**EXERCISE AIM:** Find every line of the listing below where "cmask" appears, and copy it.

**DATA EXTRACT:**

/-- R410: the context's slot has the unit-state area. -/
def State.hasUnits (s : State) (ten ctx : Nat) : Bool :=
  match (s.ten ten).slotOf ctx with
  | some n => ((s.ten ten).slot n).hasUnits
  | none => false

/-- R330, R410: sub-code 0x14. -/
def Acc.serves (a : Acc) : OM Unit := do
  let s ← get
  a.need (s.unitServes a.k.ten a.h.cluster a.w.unit a.name.unit) 0x14
  a.need (!a.name.unit.stateful || s.hasUnits a.k.ten a.k.ctx) 0x14

/-- R329: a counter in carts mode and a non-zero amount. -/
def Acc.counter (a : Acc) : OM Unit :=
  if a.w.amount ≠ 0 ∧ (a.k.bound a.w.ac).isNone ∧ bitOf a.h.acCarts.toNat a.w.ac then
    throw (.bad ⟨0x61, 0, a.h.num, unitWord a.name.unit + a.w.ac * 2 ^ 16⟩)
  else pure ()

/-- The order's own acceptance (R331–R350). -/
def Acc.body (a : Acc) : OM Accepted :=
  match a.w.cls, a.w.op with
  | 8, 0x00 => acceptGathQ a
  | 8, 0x01 => acceptGathBk a
  | 8, 0x02 => acceptGathOvf a
  | 8, 0x08 => acceptSaddOpen a
  | 8, 0x09 => acceptSaddX64 a
  | 8, 0x0A => acceptSaddQ64 a
  | 8, 0x0B => acceptSaddSeal a
  | 8, 0x0C => acceptSaddClose a
  | 8, 0x10 => acceptStRun a
  | 8, 0x14 => acceptPlBag a
  | 8, 0x18 => acceptScanLd a
  | 8, 0x19 => acceptScanB1 a
  | 8, 0x1C => acceptTkRd a
  | 8, 0x1D => acceptTkMerge a
  | 8, 0x1E => acceptTkClr a
  | 8, 0x20 => acceptIaMma a
  | 8, 0x21 => acceptIaSt a
  | 8, 0x22 => acceptIaLd a
  | 8, 0x23 => acceptIaZero a
  | 8, 0x24 => acceptEpCvt a
  | 9, 0x00 => acceptLnPut a
  | 9, 0x01 => acceptLnTake a
  | 9, _ => acceptLnOvf a
  | _, _ => acceptFold a

/-- R331: `scan.b1` needs room at every slice of its mask. -/
def scanRoom : OrderBody → OM Unit
  | .scanB1 b => do
    let s ← get
    if (setBits 8 b.cmask.toNat).all fun c => s.queueRoom (.scan c) 0 then pure () else oWait
  | _ => pure ()

/-- R329, R216: the counter and amount an accepted order stands for. -/
def Acc.amountOf (a : Acc) (b : OrderBody) : Nat × W32 :=
  match b with
  | .stRun d _ => (d.cnt, BitVec.ofNat 32 (d.mostAmount ((a.k.bound d.cnt).isNone && bitOf a.h.acCarts.toNat d.cnt)))
  | _ => (a.w.ac, a.w.amount)

/-- R412: the first order at a stateful unit makes its context the holder. -/
def Tenancy.takeHold (t : Tenancy) (ctx tick : Nat) : Tenancy :=
  if t.holder.isNone then
    { t with holder := t.slotOf ctx, holdSince := tick, holdLost := false, unitsUsed := insertNew t.unitsUsed ctx }
  else t

/-- The whole acceptance: its checks, its descriptor, and the order in its queue (R97, R156, R179, R328). -/
def Acc.accept (a : Acc) : OM Unit := do
  a.fenced
  a.serves
  a.counter
  let r ← a.body
  scanRoom r.body
  let s ← get
  let t := s.ten a.k.ten
  let am := a.amountOf r.body
  let o : Order :=
    { id := s.nextOrder, unit := a.name.unit, queue := a.w.queue, ten := a.k.ten, ctx := a.k.ctx, task := a.k.id,
      cohort := a.h.num, cluster := a.h.cluster, op := a.w.op, addr := a.name.pc, ac := am.1, amount := am.2,
      ticket := if r.ticket then some t.epoch else none, mode := t.mode, nan := t.nanPolicy, self := t.self,
      fsize := t.fsize, accepted := s.tick, body := r.body }
  let s := if r.ticket then s.modTen a.k.ten (·.takeTicket) else s
  let s := if a.name.unit.stateful then s.modTen a.k.ten (·.takeHold a.k.ctx s.tick) else s
  set { s with nextOrder := s.nextOrder + 1, orders := s.orders ++ [o] }

/-- An order word at acceptance. -/
def State.accOf (s : State) (k : Task) (h : Cohort) (c : CoachRef) (pc : Nat) (w : OrderWord) : Acc :=
  let u := w.unitRef h.cluster
  { k := k, h := h, coach := c.coach, x := s.engOf k h.cluster u (.coach c), name := ⟨pc, w.op, u⟩, w := w }

/-- The order accepted, or the fault it raised, or what its descriptor waits for; none: it waits for nothing new. `p` is the state with
the coach parked at it, `y` the coach past it. -/
def Acc.settle (a : Acc) (p : State) (c : CoachRef) (y : Coach) (s : State) : Option State :=
  if !a.ready s then none
  else
    match a.accept.go s with
    | (.ok _, s') => some ((s'.farDrop (.coach c)).setCoach c y)
    | (.error .wait, _) => none
    | (.error f, s') => some (p.orderStop s' a.k.ten a.k.ctx a.k.id (s.carrier a.name.unit) (.coach c) f)

/-- R328: an order issued: accepted at once, or its coach parks at it. -/
def orderBody (cls op : Nat) (s : State) (x : LaneCtx) : State :=
  let w := orderWordOf x cls op
  let p := s.setCoach x.ref { x.k with order := some w }
  ((s.accOf x.task x.cohort x.ref x.k.pc w).settle p x.ref x.k.step s).getD p

/-- R326, R330: an undefined encoding of an order word is an order fault. -/
def orderUndef (cls op : Nat) (s : State) (x : LaneCtx) : State :=
  s.failTask x.task.ten x.task.ctx x.task.id
    (match x.w.other with
      | none => orderFault ⟨x.k.pc, op, orderUnit cls op x.cohort.cluster (fX x.w 8 4)⟩ 0x10
      | some o => ⟨0x10, 0x10, x.k.pc + o.2.toNat * 2 ^ 48, (Config.noUnit o.2).toNat + x.cohort.cluster * 2 ^ 8⟩)

/-- The issue of an order by a coach. -/
def State.issueOrder (s : State) (c : CoachRef) (cls op : Nat) (w : LaneWord) : Out :=
  when (s.laneReady c && s.laneGets c (wordBits w cls op)) "the coach is not ready to issue, or its lane fetches another word"
    (s.laneRun c cls op w (orderUndef cls op) (orderBody cls op))

def execGathQ (c : CoachRef) (w : LaneWord) (s : State) : Out := s.issueOrder c 8 0x00 w
def execGathBk (c : CoachRef) (w : LaneWord) (s : State) : Out := s.issueOrder c 8 0x01 w
def execGathOvf (c : CoachRef) (w : LaneWord) (s : State) : Out := s.issueOrder c 8 0x02 w
def execSaddOpen (c : CoachRef) (w : LaneWord) (s : State) : Out := s.issueOrder c 8 0x08 w
def execSaddX64 (c : CoachRef) (w : LaneWord) (s : State) : Out := s.issueOrder c 8 0x09 w
def execSaddQ64 (c : CoachRef) (w : LaneWord) (s : State) : Out := s.issueOrder c 8 0x0A w
def execSaddSeal (c : CoachRef) (w : LaneWord) (s : State) : Out := s.issueOrder c 8 0x0B w
def execSaddClose (c : CoachRef) (w : LaneWord) (s : State) : Out := s.issueOrder c 8 0x0C w
def execStRun (c : CoachRef) (w : LaneWord) (s : State) : Out := s.issueOrder c 8 0x10 w
def execPlBag (c : CoachRef) (w : LaneWord) (s : State) : Out := s.issueOrder c 8 0x14 w
def execScanLd (c : CoachRef) (w : LaneWord) (s : State) : Out := s.issueOrder c 8 0x18 w
def execScanB1 (c : CoachRef) (w : LaneWord) (s : State) : Out := s.issueOrder c 8 0x19 w
def execTkRd (c : CoachRef) (w : LaneWord) (s : State) : Out := s.issueOrder c 8 0x1C w
def execTkMerge (c : CoachRef) (w : LaneWord) (s : State) : Out := s.issueOrder c 8 0x1D w
def execTkClr (c : CoachRef) (w : LaneWord) (s : State) : Out := s.issueOrder c 8 0x1E w
def execIaMma (c : CoachRef) (w : LaneWord) (s : State) : Out := s.issueOrder c 8 0x20 w
def execIaSt (c : CoachRef) (w : LaneWord) (s : State) : Out := s.issueOrder c 8 0x21 w
def execIaLd (c : CoachRef) (w : LaneWord) (s : State) : Out := s.issueOrder c 8 0x22 w
def execIaZero (c : CoachRef) (w : LaneWord) (s : State) : Out := s.issueOrder c 8 0x23 w
def execEpCvt (c : CoachRef) (w : LaneWord) (s : State) : Out := s.issueOrder c 8 0x24 w
def execLnPut (c : CoachRef) (w : LaneWord) (s : State) : Out := s.issueOrder c 9 0x00 w
def execLnTake (c : CoachRef) (w : LaneWord) (s : State) : Out := s.issueOrder c 9 0x01 w
def execLnOvf (c : CoachRef) (w : LaneWord) (s : State) : Out := s.issueOrder c 9 0x02 w
def execFoldSgd (c : CoachRef) (w : LaneWord) (s : State) : Out := s.issueOrder c 10 0x00 w
def execFoldAdagrad (c : CoachRef) (w : LaneWord) (s : State) : Out := s.issueOrder c 10 0x01 w
def execFoldAdam (c : CoachRef) (w : LaneWord) (s : State) : Out := s.issueOrder c 10 0x02 w
def execFoldGet (c : CoachRef) (w : LaneWord) (s : State) : Out := s.issueOrder c 10 0x03 w

/-- ORDER_ACCEPT (R328, R412): the order at which a coach is parked is accepted, or faults. -/
def execOrderAccept (c : CoachRef) (s : State) : Out :=
  match s.task? c.task, s.cohort? c.task c.cohort, s.coach? c with
  | some k, some h, some y =>
    match y.order with
    | none => no "the coach is not parked at an order"
    | some w =>
      match (s.accOf k h c y.pc w).settle s c { y.step with order := none } s with
      | some s' => .next s'
      | none => no "the unit cannot accept the order yet"
  | _, _, _ => no "no such coach"

/-! ### Completion (R329) -/

/-- R204, R194, R331: the effect of an order waits for these earlier orders: all of its queue at a gather engine, mover, pooling
unit or interaction slice; at scan slice and top-k unit those of both that share a slice; at the arena unit those whose
effect is still to come. -/
def Order.follows (o p : Order) : Bool :=
  let slices := fun (q : Order) => match q.body with
    | .scanB1 b => setBits 8 b.cmask.toNat
    | _ => match q.unit with
      | .scan c => [c]
      | .topk c => [c]
      | _ => []
  match o.unit with
  | .scan _ => (slices o).any fun c => (slices p).contains c
  | .topk _ => (slices o).any fun c => (slices p).contains c
  | .arena _ => p.unit == o.unit && match p.body with
    | .saddQ64 _ _ _ _ _ => true
    | .saddClose _ => true
    | .fold _ => true
    | _ => false
  | _ => p.unit == o.unit && p.queue == o.queue

/-- An order's turn; a copy stands in MQ0 as a stream does (R209). -/
def State.turnOf (s : State) (o : Order) : Bool :=
  !(s.orders.any fun p => decide (p.id < o.id) && o.follows p) && !s.copyBefore o.unit o.queue o.id

/-- R184, R367: the unit that carries an order's traffic. -/
def State.trafficUnit (s : State) (o : Order) : UnitRef :=
  match o.body with
  | .scanB1 b => s.scanMover b.cmask
  | _ => s.carrier o.unit

/-- R216: what a finished stream contributes. -/
def State.streamAmount (s : State) (o : Order) (d : StreamDesc) (r : StreamRun) : W32 :=
  match s.task? o.task, s.cohort? o.task o.cohort with
  | some k, some h =>
    if (k.bound d.cnt).isNone && bitOf h.acCarts.toNat d.cnt then BitVec.ofNat 32 r.carts else BitVec.ofNat 32 r.bytes
  | _, _ => 0

/-- R329, R156: the order is gone, its ticket back, its amount contributed. -/
def State.retire (s : State) (o : Order) (amount : W32) : State :=
  let s := (s.dropOrder o.id).returnTicket o.ten o.ticket
  if amount = 0 then s else s.contribute o.task o.cohort o.ac amount

/-- What running an order comes to: finished, gone on, or nothing yet. -/
inductive Turn where
  | done (amount : W32)
  | more (b : OrderBody)
  | wait

/-- A whole effect that finishes the order. -/
def whole (o : Order) (m : OM Unit) : OM Turn := do
  m
  return .done o.amount

/-- The effect of an order in its turn, or the check that what it waited for has happened. -/
def runOrder (o : Order) : OM Turn := do
  let s ← get
  match o.body with
  | .gathQ g => return if g.done = g.count then .done o.amount else .wait
  | .gathBk b => whole o (runGathBk o b)
  | .gathOvf _ _ es done fl => return match es with
      | some l => if done = l.length ∧ fl.isEmpty then .done o.amount else .wait
      | none => .wait
  | .saddOpen _ _ _ => return .done o.amount
  | .saddX64 _ left => return if left = 0 then .done o.amount else .wait
  | .saddQ64 r src map n st => whole o (runSaddQ64 o r src map n st)
  | .saddSeal r => return if ((s.bank? o.ten r).map (·.sealing.isNone)).getD true then .done o.amount else .wait
  | .saddClose r =>
    if s.addsOf o.ten r.table r.send o.id then return .wait
    else do
      set (s.closeBank o.ten r)
      return .done o.amount
  | .stRun d r => return if r.ended ∧ r.flight.isEmpty then .done (s.streamAmount o d r) else .wait
  | .plBag p => return if p.nbags ≤ p.bag then .done o.amount else .wait
  | .scanLd off mask clen => whole o (runScanLd o off mask clen)
  | .scanB1 b => do
    let b' ← scanGo o b
    return if b'.finished then .done o.amount else if b' = b then .wait else .more (.scanB1 b')
  | .tkRd off => whole o (runTkRd o off)
  | .tkMerge off slot => whole o (runTkMerge o off slot)
  | .tkClr mask => whole o (runTkClr o mask)
  | .iaMma m => whole o (runIaMma o m)
  | .iaSt off comp => whole o (runIaSt o off comp)
  | .iaLd off comp => whole o (runIaLd o off comp)
  | .iaZero => whole o (runIaZero o)
  | .epCvt p => do
    let p' ← runEpRows o (p.m - p.row) p
    return if p.m ≤ p'.row then .done o.amount else .more (.epCvt p')
  | .lnPut p => whole o (runLnPut o p)
  | .lnTake p => whole o (runLnTake o p)
  | .lnOvf p => do
    let p' ← stepOvf o p
    return if p'.finished then .done o.amount else if p' = p then .wait else .more (.lnOvf p')
  | .fold f => do
    let f' ← runFold o f
    return if f.count ≤ f'.row then .done o.amount else if f' = f then .wait else .more (.fold f')
  | .sent n => return if s.farBusy (.order o.id) then .wait else .done n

**ANSWER BELOW:**
    if (setBits 8 b.cmask.toNat).all fun c => s.queueRoom (.scan c) 0 then pure () else oWait
    | .scanB1 b => setBits 8 b.cmask.toNat
  | .scanB1 b => s.scanMover b.cmask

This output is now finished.